Иван Иваныч продолжал:
– Что касается до меня, то в душе моей я признал нечто пиитическое еще в младости цветущей… Сие изложено мною в дактилохореическом стихотворении, титулованном мною двояко: "Зарождение плеснети в стоячем болоте", или "Пиит в юности"; прикажете прочесть?
– После, после,-- сказал я поспешно,-- мы их все рассмотрим. Теперь, что дальше?..
– Я пиит, решительно пиит! собственное сознание убеждает меня в сем предположении,-- сказал Иван Иванович, положа одну руку на сердце, а другой пожимая мою.-- Постыдно быть врагом самому себе и зарывать в землю свои таланты, кои, будучи очищены, аки злато в горниле, затмят камни самоцветные…
– Но вы не знакомы с положительной стороной того, за что хотите взяться… Тут много такого…
– Треволнения вселенной, коловратность мира сего -- ничто! Неужели то, что я пожертвовал местом в земском суде, при коем окромя прочих продуктов квартира, дрова, и свечи, для пиитики, не может служить хоша малым доказательством моей к оной наклонности?.. Конечно, от доходов, буде оные случатся, я не отказываюсь, ибо состояние мое того не дозволяет. Но сие не важно суть, ибо всем известно, что Вальтер Скотт миллионы нажил писанием… Предположим, что не столь великое счастие мне поблагоприятствует, но пиит и половиною сего будет удовольствован…
– Но кто вам сказал, что это так легко? -- спросил я, посматривая на свое жилище.
– Вы, Наум Авраамович! Вы! -- воскликнул он, и лицо его просияло.-- Весть о богатстве вашем достигла до нашего града и, мгновенно разлетись по стогнам оного, произвела всеобщее глумление.
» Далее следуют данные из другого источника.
/-- MIGRATION_COMMAND: the migration engine runs a command from its queue: first the checks, then, once no page of the rank is
pinned, the copy (15 R374). -/
def execMigrationCommand (id : Nat) (s : State) : Host.Outcome State Fault Refusal :=
  .next (match s.cmd? id with
    | none => s
    | some c => match c.body with
      | .migr t 0 read _ _ _ =>
        if c.ending then s.finishCmd c
        else if !s.cmdLive c || !s.cmdFirst c then s
        else
          let (st, s) := s.checkMigr c t
          if st ≠ 0 then s.endMigr c t st 0 0 0
          else
            let s := s.modCmd id fun c => { c with st := .running, body := .migr t 1 read 0 0 0 }
            let s := (s.modRank (migVr t) fun r => { r with place := .transit }).setPlace (migVr t) (s.restate (migVr t) 2 0)
            (s.tell (migVr t)).publishPlace (migVr t) none
      | .migr t 1 read _ _ _ => s.copyRank c t read
      | _ => s)

/-- Writes the frames of a rank's saved gangs (12 R310 to R313). -/
def State.writeFrames (s : State) (r : Rank) : State :=
  r.gangs.foldl (fun s g => match g.cond with
    | .saved frame why _ => s.putFrame r g frame why g.pads g.rings
    | _ => s) s

/-- A rank is installed in this package: its frames, its slot with the phase shadow of its cores (15 R376). -/
def State.install (s : State) (r : Rank) : State :=
  let s := s.writeFrames r
  let s := match r.place with
    | .resident k => s.modSlot k fun sl =>
        { sl with
          occupant := some r.vr
          shadow := r.gangs.foldl (fun (m : Memory) (g : Gang) => if g.cores.isEmpty then m else padsFrom m g.pads g.coreNos) sl.pads }
    | _ => s
  let r := { r with gangs := r.gangs.map fun (g : Gang) => { g with pads := [], rings := [] } }
  { s with ranks := (s.ranks.filter fun (x : Rank) => x.vr != r.vr) ++ [r] }.tell r.vr

/-- Whether this package can take a rank that comes in: it may have lost the slot meanwhile (15 R366, R379). -/
def State.canTake (s : State) (r : Rank) : Bool :=
  (s.ranks.filter fun x => x.vr != r.vr).length < 48 && match r.place with
    | .resident k => bitAt s.clavail k && ((s.slot k).occupant.isNone || (s.slot k).occupant == some r.vr)
    | _ => true

/-- A rank is lost: its entry becomes STATE 3 (15 R379). -/
def State.loseRank (s : State) (vr : Nat) : State := (s.setPlace vr (s.restate vr 3 0)).publishPlace vr none

/-- A rank of another package is installed, or lost when this package has failed it after the commit (15 R368, R379). Its gangs take
ages after those of this package's, in their order (14 R342), and no queue of this package has posted them (14 R354). -/
def State.joinRank (s : State) (r : Rank) : State :=
  if !s.canTake r then s.loseRank r.vr
  else
    let order := (sortBy (fun (g h : Gang) => g.age < h.age) r.gangs).map fun g => g.id
    let base := s.nextAge
    let gangs := r.gangs.map fun (g : Gang) =>
      { g with
        age := base + order.idxOf g.id
        source := match g.source with
          | .hostQueue _ => .pcp
          | x => x }
    { s with nextAge := base + gangs.length }.install { r with gangs := gangs }

/-- The placement entry of the commit (15 R367, R376). -/
def commitEntry (t : BitVec 512) (stepno : Word) : Word :=
  BitVec.ofNat 64 (stepno.toNat % 2 ^ 32 + (if migToSlot t then 2 ^ 32 * migDstSlot t else 2 ^ 62) + 2 ^ 36 * migPkg t + 2 ^ 48 * migDom t)

/-- Whether frames of a migration to another domain have not been acknowledged (17 R425). -/
def State.partsAway (s : State) (t : BitVec 512) : Bool :=
  migDom t != s.ownDom && (s.conn (migPkg t % 16) (migDom t) s.ownPkg).unacked.any fun f => f.kind == 4 && f.hdr.dvr == migVr t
Сие-то и есть главною причиною, что родитель мой не воспрепятствовал моему желанию… Поезжай в Питер! -- молвил сей добродетельный старец.-- Трудись для российского Парнаса, а нам высылай наличными; пииту там хорошо… Наш друг Наум Авраамович…
– Да, конечно, я не могу жаловаться на судьбу свою: денег у меня довольно,-- сказал я, вспомнив, что писал еще недавно к одному из земляков, что наживаюсь от литературы, имею своих лошадей, огромное знакомство и таковую же славу. Чего я не писал тогда? Впрочем, меня извиняют обстоятельства: там жила -- царица души моей!.. Я не желал, чтоб Иван Иванович обличил меня во лжи перед целым городом, и решился во что бы ни стало опровергнуть невыгодное мнение о моем кошельке, которое, вероятно, внушил ему вид моей квартиры.
– Вам странным должен показаться образ моей жизни; в этом признались уже все мои приятели, но нарочно для этого-то и живу я так. Что ж? я мог бы иметь хорошую квартиру, мебель, прислугу, пару лошадей, дюжину поваров, кучера, дворецкого; но, знаете, всё это так обыкновенно… Нынче этим не удивишь. Да и для меня это полезнее; при виде окружающей меня бедности я прилежней работаю, как будто у меня и не лежит ничего в ломбарде… А чуть вспомню -- вот и беда: мы, писатели, люди такие неумеренные.
– Заблуждаться свойственно человеку,-- не извиняйтесь, Наум Авраамович… Я сам непрочь от сего… эт-то, в страстную пятницу, перед отъездом сюда… мерзко вспомнить… Благороднейшие пииты нашего града уподобились скоту бессловесному… у всех на другой день фонари под глазами были.
– Но вы не так меня поняли.
– Всё равно,-- произнес он с жаром,-- мы поймем друг друга… Скажите мне, что я могу на первый раз получить в год от пиитики?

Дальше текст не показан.